Making pain visible - cyanotype print of blister pack tablets

How do you make pain visible? Norwegian artist Edvard Munch painted his famous work The Scream in 1893 which is possibly the most iconic image of suffering. My challenge is to how to show pain through its relief.

At first I didn’t know how to start. I had been making a few cyanotypes for fun and thought of all the empty blister packets of pain relief tablets I had diligently collected over the past months since my knee operation. I experimented on a small square of paper and was really surprised and pleased with how it turned out.

The silver foils had been folded back to reveal the transparent plastic beneath and when exposed to the sun, the two images made these egg shaped shadows. That started the ball rolling.

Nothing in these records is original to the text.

theorem execOvRead_keepsSetting (idx : Nat) (s : State) : KeepsSetting s (execOvRead idx s) := by
  unfold execOvRead
  split
  · exact keepsSetting_next.mpr rfl
  · exact keepsSetting_refused _ _

theorem execOvWrite_keepsSetting (idx : Nat) (w : Word) (s : State) : KeepsSetting s (execOvWrite idx w s) := by
  unfold execOvWrite
  split
  · simp [State.setting]
  · exact keepsSetting_refused _ _

theorem execReset_keepsSetting (tpl : List Byte) (interval : Nat) (en : Option Bool) (s : State) :
    KeepsSetting s (execReset tpl interval en s) := by
  unfold execReset
  split_ifs
  · exact keepsSetting_refused _ _
  · exact keepsSetting_next.mpr rfl
  · exact keepsSetting_refused _ _

theorem exec_keepsSetting (i : Instr) (s : State) : KeepsSetting s (exec i s) := by
  cases i with
  | rxDiscard b => exact execRxDiscard_keepsSetting b s
  | rxStart => exact execRxStart_keepsSetting s
  | rxWord a b c d => exact execRxWord_keepsSetting a b c d s
  | tLit | tL | tU | tD | tI | tRsvd | tTrunc | tEol | ul => exact exec_templateUnit_keepsSetting rfl s
  | poll => exact execPoll_keepsSetting s
  | takeUpdated | setEnabled => exact keepsSetting_next.mpr rfl
  | setTemplate str => exact execSetTemplate_keepsSetting str s
  | ivRead idx => exact execIvRead_keepsSetting idx s
  | ovWrite idx w => exact execOvWrite_keepsSetting idx w s
  | ovRead idx => exact execOvRead_keepsSetting idx s
  | hRsvd => exact keepsSetting_refused _ _
  | reset tpl interval en => exact execReset_keepsSetting tpl interval en s
  | rxCheck => exact rxCheckOp_keepsSetting s
  | txSend => exact txSendOp_keepsSetting s

/-- What an instruction leaves unchanged, field by field (R6, R21, R22, R36, R39). -/
theorem exec_setting {i : Instr} {s t : State} (h : exec i s = .next t) :
    t.cfg = s.cfg ∧ t.iv.length = s.iv.length ∧ t.ov.length = s.ov.length ∧ t.clk = s.clk ∧ t.inputs = s.inputs := by
  simpa [State.setting] using exec_keepsSetting i s t h

/-- Settles O41: every shared operation keeps the setting, the two loops by induction on their bound. -/
theorem nothingChangesTheConfiguration : Obligations.NothingChangesTheConfiguration :=
  fun _ _ _ h => exec_setting h

/-! ### Units and the environment's part of the state -/

theorem andThen_congr {o : Out} {f g : State → Out} (h : ∀ t, o = .next t → f t = g t) :
    andThen o f = andThen o g := by
  cases o with
  | next t => exact h t rfl
  | fault | refused => rfl

/-- The state with the byte source, the clock and the pending moves that the environment gives it. -/
def State.withEnv (s : State) (q : List Byte) (c : Nat) (l : List Input) : State :=
  { s with rxq := q, clk := c, inputs := l }

theorem render_withEnv (s : State) (q : List Byte) (c : Nat) (l : List Input) (conv : Word → Int) :
    (s.withEnv q c l).render conv = (s.render conv).withEnv q c l := by
  simp only [render_eq]; rfl

theorem storeWord_withEnv (s : State) (q : List Byte) (c : Nat) (l : List Input) (v : Word) :
    (s.withEnv q c l).storeWord v = (s.storeWord v).withEnv q c l := by
  unfold State.storeWord
  dsimp only
  rw [apply_ite (fun u : State => u.withEnv q c l)]
  rfl

/-- A template unit neither reads nor writes the byte source, the clock and the pending moves. -/
theorem exec_templateUnit_withEnv {i : Instr} (h : isTemplateUnit i = true) (s : State) (q : List Byte) (c : Nat)
    (l : List Input) :
    exec i (s.withEnv q c l) = andThen (exec i s) fun t => .next (t.withEnv q c l) := by
  have htag (k : Nat) (conv : Word → Int) :
      ((s.withEnv q c l).tiAdvance k).render conv = ((s.tiAdvance k).render conv).withEnv q c l :=
    render_withEnv (s.tiAdvance k) q c l conv
  cases i with
  | tLit | tRsvd | tTrunc | tEol => rfl
  | tL | tU | tD | tI => exact congrArg _ (htag 2 _)
  | ul =>
    have hcfg : (s.withEnv q c l).cfg = s.cfg := rfl
    simp only [exec, execUl, execTU, execTLit, htag, hcfg, andThen_next]
    split <;> rfl
  | _ => cases h

/-- A template unit leaves the byte source as it is. -/
theorem exec_templateUnit_rxq {i : Instr} (h : isTemplateUnit i = true) {s t : State} (ht : exec i s = .next t) :
    t.rxq = s.rxq := by
  have hself := exec_templateUnit_withEnv h s s.rxq s.clk s.inputs
  rw [show s.withEnv s.rxq s.clk s.inputs = s from rfl, ht, andThen_next] at hself
  injection hself with e
  rw [e]
  rfl

/-- A wire or template unit neither reads nor writes the clock and the pending moves. -/
theorem exec_unit_withEnv {i : Instr} (h : isHostOperation i = false) (s : State) (c : Nat) (l : List Input) :
    exec i (s.withEnv s.rxq c l) = andThen (exec i s) fun t => .next (t.withEnv t.rxq c l) := by
  have havail : (s.withEnv s.rxq c l).rxAvail = s.rxAvail := rfl
  have hnIn : (s.withEnv s.rxq c l).nIn = s.nIn := rfl
  cases i with
  | rxDiscard b =>
    simp only [exec, execRxDiscard, havail]
    split <;> rfl
  | rxStart =>
    simp only [exec, execRxStart, havail]
    split <;> rfl
  | rxWord a b c' d =>
    simp only [exec, execRxWord, havail, hnIn]
    split_ifs
    · rfl
    · rfl
    · have hstore := storeWord_withEnv (s.rxDrop 4) (s.rxDrop 4).rxq c l (assemble a b c' d)
      rw [andThen_next, storeWord_rxq, ← hstore]
      rfl
  | tLit | tL | tU | tD | tI | tRsvd | tTrunc | tEol | ul =>
    rw [exec_templateUnit_withEnv rfl]
    exact andThen_congr fun t ht => by rw [exec_templateUnit_rxq rfl ht]
  | _ => cases h

theorem exec_unit_setInputs {i : Instr} (h : isHostOperation i = false) (s : State) (l : List Input) :
    exec i (s.setInputs l) = andThen (exec i s) fun t => .next (t.setInputs l) := by
  refine (exec_unit_withEnv h s s.clk l).trans (andThen_congr fun t ht => ?_)
  obtain ⟨-, -, -, hclk, -⟩ := exec_setting ht
  rw [← hclk]
  rfl

theorem exec_unit_clkAdvance {i : Instr} (h : isHostOperation i = false) (s : State) (ms : Nat) :
    exec i (s.clkAdvance ms) = andThen (exec i s) fun t => .next (t.clkAdvance ms) := by
  refine (exec_unit_withEnv h s _ s.inputs).trans (andThen_congr fun t ht => ?_)
  obtain ⟨hcfg, -, -, hclk, hin⟩ := exec_setting ht
  rw [← hcfg, ← hclk, ← hin]
  rfl

/-! ### The capacity of the byte source (R6, log 10) -/

theorem rxFull_eq_false_iff (s : State) :
    s.rxFull = false ↔ ∀ n, s.cfg.rxqDepth = some n → s.rxq.length < n := by
  unfold State.rxFull
  split <;> simp_all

I decided to create an artist book that I have tentatively titled Post Operative. I wanted to create it using materials I had to hand. I searched my paper drawers for inspiration and found one large piece of smooth drawing paper, perfect for cyanotype prints (I hope).

Measuring up the paper for a book structure meant I had to do some maths to work out how it could be best divided up. When making books, you have to consider which way the paper folds, working with the paper grain. I was able to cut it into 9 sheets, so a book of 8 pages folded in half, (allowing one sheet for errors) giving sixteen pages in all, or two books of eight pages each.

The next step was planning how best to tell my ‘story’. All the inspiration was already in a sketchbook documenting my pain journey during the first six weeks post surgery. Which book structure suits this narrative is the challenge.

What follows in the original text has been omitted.